Gui—a mainland-born, naturalised Swedish citizen—disappeared last October from his apartment in Pattaya, Thailand, and has since made a tearful televised confession to a 2003 drink-driving incident in the eastern Chinese city of Ningbo in which a woman was killed. He now stands accused of selling some 4,000 illegal books on the mainland since October of 2014.

Lee so far has not been charged in relation to Gui’s case; Lui, Cheung and another associate, Lam Wing-kee, have admitted their complicity with Gui.

bookseller disappearance protest lee bo
Photo: HKFP.

Publicly, all four of Gui’s associates have thrown him under the bus, with Lee reportedly calling him “a morally unacceptable person” and the other booksellers apparently purchasing their freedom through testimony against him.

In the end, expect Gui to be jailed for up to five years while the four others at some point slink back to Hong Kong, hiding their shame and keeping their mouths shut.

They have been caught in a trap that sets a frightening precedent for this city, which prides itself on the rule of law and freedom of expression.

The cases of Gui (who disappeared from Thailand) and Lui, Cheung and Lam (who appear to have been snatched up on the mainland) are unsettling enough. But Lee’s predicament is especially alarming as he was last seen 10 weeks ago in his bookstore’s warehouse in Chai Wan, and there is no record of him passing through immigration to the mainland.

Although Lee maintains that he was not abducted and found his way across the border by his own means, there is much evidence suggesting otherwise, including an e-mail that surfaced recently written by him last November to Gui’s daughter in England. In it, Lee expresses his fear that Gui—his business partner in the Mighty Current publishing house, then owner of Causeway Bay Books—had been “taken by special agents from China for political reasons” and offers to help in any way he can.

Lee has since renounced his British citizenship and completely changed his tune.

Hong Kong bookstore.
A Hong Kong bookstore. Photo: Todd Darling/HKFP.

At this sorry point, much to Hong Kong’s loss, mainland authorities seem to have achieved all their cloak-and-dagger aims.

Not only is Causeway Bay Books no more, while five purveyors of banned materials have somehow landed in custody on the mainland, but Chinese security forces also appear to have gotten off scot-free with an extra-judicial abduction from Hong Kong that should serve sufficient warning to anyone else in the city who might consider joining what was once a lucrative trade in illegal books in China.

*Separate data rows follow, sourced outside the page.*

-- ==== Sys2Proof/Machine/State.lean ====
section
/-!
DEFINITION. The state of the machine: everything the spec gives the module, as plain data, and the state after reset.
-/

namespace Sys2Proof.Machine

/-! ### Outcomes -/

/-- Why the machine stops with a fault. The faults the spec describes are no stops: their records are written and their
disposition is taken in a next state (R344, R345). -/
inductive Fault where
  /-- A slot task holds bits that no decoder accepts. Raised by `step` alone, in a state that no run reaches, since the lead
  spine decodes every word before it issues it (R138). Safe: the machine stops where no hardware state is described. -/
  | undecodedSlot
  deriving DecidableEq, Repr

/-- Why an instruction has no meaning here. -/
inductive Refusal where
  /-- The instruction of this mnemonic has no meaning yet. Raised by `exec` alone. Safe: nothing can be proved of it. -/
  | notModelled (mnemonic : String)
  deriving DecidableEq, Repr

/-! ### Sparse tables -/

/-- A table of numbered entries in rising order; a number not listed holds the default of its table. -/
abbrev Tab (α : Type) := List (Nat × α)

def Tab.get {α : Type} (d : α) (t : Tab α) (k : Nat) : α :=
  match t with
  | [] => d
  | (j, x) :: rest => if j = k then x else Tab.get d rest k

def Tab.insert {α : Type} (k : Nat) (x : α) : Tab α → Tab α
  | [] => [(k, x)]
  | (j, y) :: rest => if k < j then (k, x) :: (j, y) :: rest else (j, y) :: Tab.insert k x rest

def Tab.erase {α : Type} (k : Nat) : Tab α → Tab α
  | [] => []
  | (j, y) :: rest => if j = k then Tab.erase k rest else (j, y) :: Tab.erase k rest

/-- Entry k becomes x; an entry equal to the default is not listed. -/
def Tab.set {α : Type} [DecidableEq α] (d : α) (t : Tab α) (k : Nat) (x : α) : Tab α :=
  if x = d then Tab.erase k t else Tab.insert k x (Tab.erase k t)

/-- A table in which what is listed counts, whatever its value. -/
def Tab.put {α : Type} (t : Tab α) (k : Nat) (x : α) : Tab α := Tab.insert k x (Tab.erase k t)

def Tab.look {α : Type} (t : Tab α) (k : Nat) : Option α := (t.find? fun p => p.1 == k).map (·.2)

/-- The stored generation of an item (R49). -/
abbrev Gen := BitVec 16

/-! ### The element (R49) -/

/-- v0 to v27: data, stored generation, format tag and scaled bit (R53), poison (R369). -/
structure VReg where
  data : Vec
  gen : Gen
  fmt : BitVec 4
  scaled : Bool
  poison : Bool
  deriving DecidableEq, Repr

def VReg.zero : VReg := ⟨0, 0, 0, false, false⟩

/-- a0 to a7; kind I or F (R53). -/
structure AReg where
  data : Tile
  gen : Gen
  kindI : Bool
  poison : Bool
  deriving DecidableEq, Repr

def AReg.zero : AReg := ⟨0, 0, false, false⟩

/-- A tagged register without a format: s, k, b, a ring descriptor, or a granule. -/
structure Tagged (w : Nat) where
  data : BitVec w
  gen : Gen
  poison : Bool
  deriving DecidableEq, Repr

def Tagged.zero (w : Nat) : Tagged w := ⟨0, 0, false⟩

/-- A value on a link or in a port view, with the tag its sender attached (R50, R232). -/
structure PortValue where
  data : Vec
  fmt : BitVec 4
  scaled : Bool
  /-- carries the tag of a view with no value, which matches every check -/
  blank : Bool
  deriving DecidableEq, Repr

/-- The four directions of a link. -/
inductive Dir where
  | north | south | east | west
  deriving DecidableEq, Repr

/-- A value in a route output's delay line, until it leaves at its signature time (R20, R233). -/
structure Routed where
  out : Dir
  leaves : Nat
  sent : Nat
  word : Nat
  value : PortValue
  deriving DecidableEq, Repr

/-- A value in a port view, readable for one word of the receiver; `side` names the side it arrived on (R20). -/
structure Arrived where
  side : Dir
  word : Nat
  sent : Nat
  value : PortValue
  deriving DecidableEq, Repr

/-- A result that lands later (R201): what it writes. A mask has a one for every bit written. -/
inductive Write where
  | v (reg : Nat) (data mask : Vec) (fmt : BitVec 4) (scaled : Bool)
  | a (reg : Nat) (data mask : Tile) (kindI : Bool)
  | s (reg : Nat) (data : SWord)
  | k (reg : Nat) (data mask : Word)
  | ring (level : Nat) (data : BitVec 16)
  deriving DecidableEq, Repr

/-- A pending result: when it lands, the word and slot that made it, and the generation it stamps (R127, R201). -/
structure Pending where
  due : Nat
  word : Nat
  slotB : Bool
  gen : Gen
  write : Write
  deriving DecidableEq, Repr

/-- A matrix-unit instruction between E and its tile read at E + 3 (R225): its operands, and σ as its roundings find it. -/
structure MatrixOp where
  readAt : Nat
  word : Nat
  gen : Gen
  instr : Instr
  va : Vec
  vb : Vec
  vc : Vec
  sigma : SWord
  mode : BitVec 8
  deriving DecidableEq, Repr

/-- A buffer as EGR queued it: its number, its BASE and CNT, the generation of its descriptor, and the next granule to be read (R242). -/
structure Drain where
  b : Nat
  base : Nat
  cnt : Nat
  gen : Gen
  next : Nat
  deriving DecidableEq, Repr

/-- What waits in the egress queue: a vector granule, or the granules of a buffer from the next one to be read (R242); the next one may have
raised a fault when the port read it, and then waits for RESUME (R352). -/
inductive EgressEntry where
  | vector (data : Vec)
  | buffer (d : Drain)
  | stopped (d : Drain)
  deriving DecidableEq, Repr

structure Egress where
  handle : Nat
  entry : EgressEntry
  deriving DecidableEq, Repr

/-- An event counter: 48 bits and what it counts (R243). -/
structure Counter where
  value : BitVec 48
  event : BitVec 4
  deriving DecidableEq, Repr

def Counter.zero : Counter := ⟨0, 0⟩

/-- One element. Tables are keyed by register or granule number. -/
structure Element where
  v : Tab VReg
  a : Tab AReg
  s : Tab (Tagged 32)
  k : Tab (Tagged 64)
  b : Tab (Tagged 64)
  /-- the stream context that fills a FILLING buffer, or has voided it (R60, R371), by its key in the signature, plus one -/
  owner : Tab Nat
  ring : Tab (Tagged 16)
  pad : Tab (Tagged 512)
  sigma : SWord
  counters : Tab Counter
  pending : List Pending
  matrix : List MatrixOp
  delay : List Routed
  ports : List Arrived
  egress : List Egress
  /-- fill halves landed in this cycle: granule and half (R58) -/
  landed : List (Nat × Bool)
  /-- cycles for which an egress granule still holds the row bus (R87) -/
  bus : Nat
  /-- events of the word being executed, counted when it is left, since CNT reads the counts before them (R243) -/
  tally : Tab Nat
  deriving DecidableEq, Repr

Sure, Beijing received a dressing down in far-off Geneva, but that is a small price to pay for bringing truculent Hong Kong to heel.

Kent Ewing is a teacher and writer who has lived in Hong Kong for more than two decades. He has written for the South China Morning Post, The Standard, Asia Times and Asia Sentinel. Allegations to the contrary, he insists he is not a colonial fossil. Follow him on Twitter.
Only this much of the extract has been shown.